___ Extracted data
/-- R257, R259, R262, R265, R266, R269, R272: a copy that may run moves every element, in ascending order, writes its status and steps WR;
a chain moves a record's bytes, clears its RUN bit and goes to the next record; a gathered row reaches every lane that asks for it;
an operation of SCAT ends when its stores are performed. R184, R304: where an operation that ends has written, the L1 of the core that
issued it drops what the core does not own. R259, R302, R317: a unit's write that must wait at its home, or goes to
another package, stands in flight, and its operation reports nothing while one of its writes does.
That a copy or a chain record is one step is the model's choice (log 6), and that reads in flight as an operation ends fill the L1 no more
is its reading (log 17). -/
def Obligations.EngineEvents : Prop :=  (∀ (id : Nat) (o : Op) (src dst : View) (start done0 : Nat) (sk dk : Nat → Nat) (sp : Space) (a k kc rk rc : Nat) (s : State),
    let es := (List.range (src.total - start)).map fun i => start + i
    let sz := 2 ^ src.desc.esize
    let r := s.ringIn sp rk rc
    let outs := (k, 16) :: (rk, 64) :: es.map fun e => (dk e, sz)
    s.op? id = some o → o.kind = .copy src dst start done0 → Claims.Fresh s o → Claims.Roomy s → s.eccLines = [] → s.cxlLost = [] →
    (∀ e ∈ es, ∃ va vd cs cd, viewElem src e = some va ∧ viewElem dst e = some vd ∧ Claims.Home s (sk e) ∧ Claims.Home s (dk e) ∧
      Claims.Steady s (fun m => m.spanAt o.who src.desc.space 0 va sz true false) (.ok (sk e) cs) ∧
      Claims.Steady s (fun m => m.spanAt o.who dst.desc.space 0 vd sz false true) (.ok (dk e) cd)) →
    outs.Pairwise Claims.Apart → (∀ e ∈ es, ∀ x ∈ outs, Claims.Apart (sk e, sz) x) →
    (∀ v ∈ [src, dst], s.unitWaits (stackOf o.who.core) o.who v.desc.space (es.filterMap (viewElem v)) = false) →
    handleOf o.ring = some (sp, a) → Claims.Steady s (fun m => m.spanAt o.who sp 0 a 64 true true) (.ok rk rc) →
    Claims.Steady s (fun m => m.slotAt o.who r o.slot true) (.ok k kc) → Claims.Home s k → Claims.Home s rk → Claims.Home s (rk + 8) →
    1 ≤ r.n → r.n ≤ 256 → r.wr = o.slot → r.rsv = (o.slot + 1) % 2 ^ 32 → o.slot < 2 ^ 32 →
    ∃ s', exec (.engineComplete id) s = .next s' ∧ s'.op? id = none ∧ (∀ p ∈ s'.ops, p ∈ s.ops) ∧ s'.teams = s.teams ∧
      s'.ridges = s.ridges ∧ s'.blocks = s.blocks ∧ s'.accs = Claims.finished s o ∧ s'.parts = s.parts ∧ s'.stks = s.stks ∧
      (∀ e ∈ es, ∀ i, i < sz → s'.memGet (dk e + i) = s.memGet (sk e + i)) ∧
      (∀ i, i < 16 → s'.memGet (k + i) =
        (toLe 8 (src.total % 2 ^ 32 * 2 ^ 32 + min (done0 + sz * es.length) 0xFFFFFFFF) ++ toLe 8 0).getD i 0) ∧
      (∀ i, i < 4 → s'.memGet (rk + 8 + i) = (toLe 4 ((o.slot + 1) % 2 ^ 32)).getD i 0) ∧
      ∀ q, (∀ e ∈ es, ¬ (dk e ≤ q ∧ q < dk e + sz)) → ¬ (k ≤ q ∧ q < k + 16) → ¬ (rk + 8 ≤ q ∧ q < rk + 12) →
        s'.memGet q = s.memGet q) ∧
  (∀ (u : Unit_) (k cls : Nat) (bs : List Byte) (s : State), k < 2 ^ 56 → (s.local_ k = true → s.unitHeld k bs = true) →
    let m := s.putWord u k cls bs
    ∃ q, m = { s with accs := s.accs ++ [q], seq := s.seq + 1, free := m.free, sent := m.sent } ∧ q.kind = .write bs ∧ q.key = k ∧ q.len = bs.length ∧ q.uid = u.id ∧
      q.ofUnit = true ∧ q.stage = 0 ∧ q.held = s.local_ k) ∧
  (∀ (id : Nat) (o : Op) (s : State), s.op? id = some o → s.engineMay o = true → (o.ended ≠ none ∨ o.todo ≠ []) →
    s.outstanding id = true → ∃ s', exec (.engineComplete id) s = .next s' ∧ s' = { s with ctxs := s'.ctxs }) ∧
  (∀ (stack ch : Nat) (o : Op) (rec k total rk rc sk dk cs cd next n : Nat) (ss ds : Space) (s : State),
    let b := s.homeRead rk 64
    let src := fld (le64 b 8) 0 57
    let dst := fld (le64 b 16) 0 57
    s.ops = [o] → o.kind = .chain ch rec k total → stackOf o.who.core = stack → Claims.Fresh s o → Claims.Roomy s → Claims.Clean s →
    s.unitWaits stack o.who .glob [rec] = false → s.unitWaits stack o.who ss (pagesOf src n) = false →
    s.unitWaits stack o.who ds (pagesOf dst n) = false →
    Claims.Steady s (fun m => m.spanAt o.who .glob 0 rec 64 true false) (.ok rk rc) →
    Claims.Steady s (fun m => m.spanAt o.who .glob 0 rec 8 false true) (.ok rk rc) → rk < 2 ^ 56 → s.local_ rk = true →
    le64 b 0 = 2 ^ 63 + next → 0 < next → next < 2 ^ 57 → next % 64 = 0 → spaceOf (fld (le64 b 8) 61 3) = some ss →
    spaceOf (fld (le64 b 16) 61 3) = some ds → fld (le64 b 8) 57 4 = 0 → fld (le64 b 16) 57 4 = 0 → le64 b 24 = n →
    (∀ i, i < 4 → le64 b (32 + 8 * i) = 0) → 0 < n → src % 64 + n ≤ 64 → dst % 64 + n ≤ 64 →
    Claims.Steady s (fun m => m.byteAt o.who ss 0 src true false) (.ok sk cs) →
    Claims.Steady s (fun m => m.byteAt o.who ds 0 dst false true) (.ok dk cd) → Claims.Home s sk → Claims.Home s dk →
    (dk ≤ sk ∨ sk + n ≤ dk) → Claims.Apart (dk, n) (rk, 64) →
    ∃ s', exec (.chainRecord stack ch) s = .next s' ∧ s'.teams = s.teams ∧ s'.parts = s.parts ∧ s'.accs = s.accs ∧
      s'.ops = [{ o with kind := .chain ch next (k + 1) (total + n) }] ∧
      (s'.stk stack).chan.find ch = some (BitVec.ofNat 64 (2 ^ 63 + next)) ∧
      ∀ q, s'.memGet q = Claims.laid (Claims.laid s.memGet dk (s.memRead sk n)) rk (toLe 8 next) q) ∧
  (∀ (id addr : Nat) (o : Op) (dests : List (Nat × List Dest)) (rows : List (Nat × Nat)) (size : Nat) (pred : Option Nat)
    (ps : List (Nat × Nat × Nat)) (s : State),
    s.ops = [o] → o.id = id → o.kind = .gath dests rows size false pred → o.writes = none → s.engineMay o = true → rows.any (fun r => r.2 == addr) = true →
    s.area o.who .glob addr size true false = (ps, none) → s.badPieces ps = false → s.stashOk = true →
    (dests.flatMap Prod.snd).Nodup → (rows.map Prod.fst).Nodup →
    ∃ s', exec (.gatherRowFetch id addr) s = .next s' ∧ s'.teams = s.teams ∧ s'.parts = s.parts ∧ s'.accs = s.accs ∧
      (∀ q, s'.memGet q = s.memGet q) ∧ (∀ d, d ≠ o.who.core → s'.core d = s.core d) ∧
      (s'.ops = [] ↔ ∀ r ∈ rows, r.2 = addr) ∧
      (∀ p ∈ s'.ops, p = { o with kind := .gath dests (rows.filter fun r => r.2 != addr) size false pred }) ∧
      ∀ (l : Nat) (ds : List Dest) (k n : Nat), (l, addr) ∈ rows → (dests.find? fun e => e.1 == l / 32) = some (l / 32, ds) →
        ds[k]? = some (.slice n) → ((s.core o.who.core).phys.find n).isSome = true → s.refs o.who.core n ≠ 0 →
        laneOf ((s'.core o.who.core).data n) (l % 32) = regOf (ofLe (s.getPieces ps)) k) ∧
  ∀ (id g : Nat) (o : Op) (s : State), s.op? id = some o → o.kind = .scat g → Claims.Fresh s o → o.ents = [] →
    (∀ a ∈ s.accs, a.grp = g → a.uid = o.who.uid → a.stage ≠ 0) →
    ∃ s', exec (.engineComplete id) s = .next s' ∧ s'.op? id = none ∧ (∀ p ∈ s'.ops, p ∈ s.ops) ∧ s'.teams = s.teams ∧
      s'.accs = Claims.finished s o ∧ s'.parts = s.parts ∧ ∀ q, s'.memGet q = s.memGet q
______
Your objective: Only the lines above from the one with "let es := (List.range" up to and including the one with "(∀ e ∈ es, ∃ va" should be repeated, exactly as written.

Final answer:
    let es := (List.range (src.total - start)).map fun i => start + i
    let sz := 2 ^ src.desc.esize
    let r := s.ringIn sp rk rc
    let outs := (k, 16) :: (rk, 64) :: es.map fun e => (dk e, sz)
    s.op? id = some o → o.kind = .copy src dst start done0 → Claims.Fresh s o → Claims.Roomy s → s.eccLines = [] → s.cxlLost = [] →
    (∀ e ∈ es, ∃ va vd cs cd, viewElem src e = some va ∧ viewElem dst e = some vd ∧ Claims.Home s (sk e) ∧ Claims.Home s (dk e) ∧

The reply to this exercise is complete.